EXTRACTED MATERIAL:
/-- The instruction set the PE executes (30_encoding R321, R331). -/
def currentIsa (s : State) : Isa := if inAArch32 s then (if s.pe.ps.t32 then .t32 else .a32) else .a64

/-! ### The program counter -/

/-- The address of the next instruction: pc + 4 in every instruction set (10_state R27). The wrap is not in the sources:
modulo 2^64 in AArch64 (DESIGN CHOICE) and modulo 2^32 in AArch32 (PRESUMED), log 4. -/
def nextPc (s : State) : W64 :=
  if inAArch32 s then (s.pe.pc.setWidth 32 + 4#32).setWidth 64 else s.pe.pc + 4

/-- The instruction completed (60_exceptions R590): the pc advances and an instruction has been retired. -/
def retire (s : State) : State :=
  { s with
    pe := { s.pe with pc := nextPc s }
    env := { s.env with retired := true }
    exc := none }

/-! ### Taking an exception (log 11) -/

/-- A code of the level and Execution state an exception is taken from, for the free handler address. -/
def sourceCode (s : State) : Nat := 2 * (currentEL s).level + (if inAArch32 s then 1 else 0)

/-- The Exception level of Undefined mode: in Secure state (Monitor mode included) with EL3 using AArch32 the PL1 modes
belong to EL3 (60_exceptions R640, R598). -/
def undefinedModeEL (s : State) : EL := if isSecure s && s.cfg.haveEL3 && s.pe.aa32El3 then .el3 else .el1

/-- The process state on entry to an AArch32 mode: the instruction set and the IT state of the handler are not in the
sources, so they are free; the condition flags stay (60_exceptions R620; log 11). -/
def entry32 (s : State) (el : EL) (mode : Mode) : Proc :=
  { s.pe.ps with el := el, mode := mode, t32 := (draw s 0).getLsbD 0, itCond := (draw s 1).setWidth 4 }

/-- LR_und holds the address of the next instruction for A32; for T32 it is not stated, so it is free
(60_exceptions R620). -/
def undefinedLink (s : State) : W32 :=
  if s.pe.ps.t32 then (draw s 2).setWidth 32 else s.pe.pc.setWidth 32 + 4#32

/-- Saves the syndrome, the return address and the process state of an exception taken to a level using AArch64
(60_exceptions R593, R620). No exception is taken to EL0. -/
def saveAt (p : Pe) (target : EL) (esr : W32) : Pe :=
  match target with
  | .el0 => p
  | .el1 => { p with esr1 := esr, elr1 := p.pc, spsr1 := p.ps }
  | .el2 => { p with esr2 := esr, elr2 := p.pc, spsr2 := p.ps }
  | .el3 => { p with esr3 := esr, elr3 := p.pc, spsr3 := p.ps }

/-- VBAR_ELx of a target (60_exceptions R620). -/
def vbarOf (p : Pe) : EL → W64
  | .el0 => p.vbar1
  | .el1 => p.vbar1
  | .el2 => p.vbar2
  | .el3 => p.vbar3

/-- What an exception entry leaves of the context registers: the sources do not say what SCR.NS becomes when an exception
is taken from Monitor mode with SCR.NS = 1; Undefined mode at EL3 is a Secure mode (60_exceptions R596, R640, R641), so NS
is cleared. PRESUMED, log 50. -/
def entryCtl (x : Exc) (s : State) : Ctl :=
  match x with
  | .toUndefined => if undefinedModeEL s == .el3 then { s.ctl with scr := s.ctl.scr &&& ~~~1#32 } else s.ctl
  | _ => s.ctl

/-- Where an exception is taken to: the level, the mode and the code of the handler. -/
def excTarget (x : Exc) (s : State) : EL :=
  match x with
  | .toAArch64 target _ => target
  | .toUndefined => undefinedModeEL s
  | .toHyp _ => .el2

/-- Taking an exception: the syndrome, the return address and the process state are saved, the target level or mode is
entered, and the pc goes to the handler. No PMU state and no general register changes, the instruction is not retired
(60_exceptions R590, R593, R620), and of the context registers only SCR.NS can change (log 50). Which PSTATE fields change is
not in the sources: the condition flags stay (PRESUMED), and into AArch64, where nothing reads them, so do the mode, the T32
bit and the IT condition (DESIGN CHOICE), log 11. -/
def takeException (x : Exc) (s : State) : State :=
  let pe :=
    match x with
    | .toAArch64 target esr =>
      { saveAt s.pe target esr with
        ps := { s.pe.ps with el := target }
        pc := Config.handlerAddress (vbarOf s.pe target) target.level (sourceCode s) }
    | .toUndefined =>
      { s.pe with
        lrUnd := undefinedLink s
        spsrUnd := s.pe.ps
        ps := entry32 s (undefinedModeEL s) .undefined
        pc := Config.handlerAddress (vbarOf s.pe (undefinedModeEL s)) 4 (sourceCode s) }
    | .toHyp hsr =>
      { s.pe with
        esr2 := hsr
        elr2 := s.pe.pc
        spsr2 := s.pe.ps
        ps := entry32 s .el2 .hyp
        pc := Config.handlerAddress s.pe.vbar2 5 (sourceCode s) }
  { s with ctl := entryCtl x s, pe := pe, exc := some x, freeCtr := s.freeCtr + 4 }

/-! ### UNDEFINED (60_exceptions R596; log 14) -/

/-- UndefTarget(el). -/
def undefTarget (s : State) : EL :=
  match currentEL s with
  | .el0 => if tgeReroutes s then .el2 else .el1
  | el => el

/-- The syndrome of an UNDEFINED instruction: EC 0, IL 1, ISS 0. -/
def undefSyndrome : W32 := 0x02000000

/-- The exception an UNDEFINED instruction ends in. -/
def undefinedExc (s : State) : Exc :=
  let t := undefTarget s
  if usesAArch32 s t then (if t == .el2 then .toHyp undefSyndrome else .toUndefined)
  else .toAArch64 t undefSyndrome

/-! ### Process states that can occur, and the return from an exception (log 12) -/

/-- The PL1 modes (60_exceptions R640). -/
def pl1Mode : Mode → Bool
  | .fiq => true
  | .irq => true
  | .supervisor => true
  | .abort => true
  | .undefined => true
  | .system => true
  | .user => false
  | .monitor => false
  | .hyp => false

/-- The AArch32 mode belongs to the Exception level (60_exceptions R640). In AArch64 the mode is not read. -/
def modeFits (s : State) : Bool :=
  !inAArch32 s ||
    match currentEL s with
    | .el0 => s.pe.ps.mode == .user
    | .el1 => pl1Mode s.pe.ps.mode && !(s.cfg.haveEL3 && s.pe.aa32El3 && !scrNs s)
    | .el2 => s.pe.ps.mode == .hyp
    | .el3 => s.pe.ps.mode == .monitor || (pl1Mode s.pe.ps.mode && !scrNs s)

HOW TO COMPLETE THIS TASK: Every line containing the string "setWidth" is required; copy each such line from the data.

OUTPUT:
  if inAArch32 s then (s.pe.pc.setWidth 32 + 4#32).setWidth 64 else s.pe.pc + 4
  { s.pe.ps with el := el, mode := mode, t32 := (draw s 0).getLsbD 0, itCond := (draw s 1).setWidth 4 }
  if s.pe.ps.t32 then (draw s 2).setWidth 32 else s.pe.pc.setWidth 32 + 4#32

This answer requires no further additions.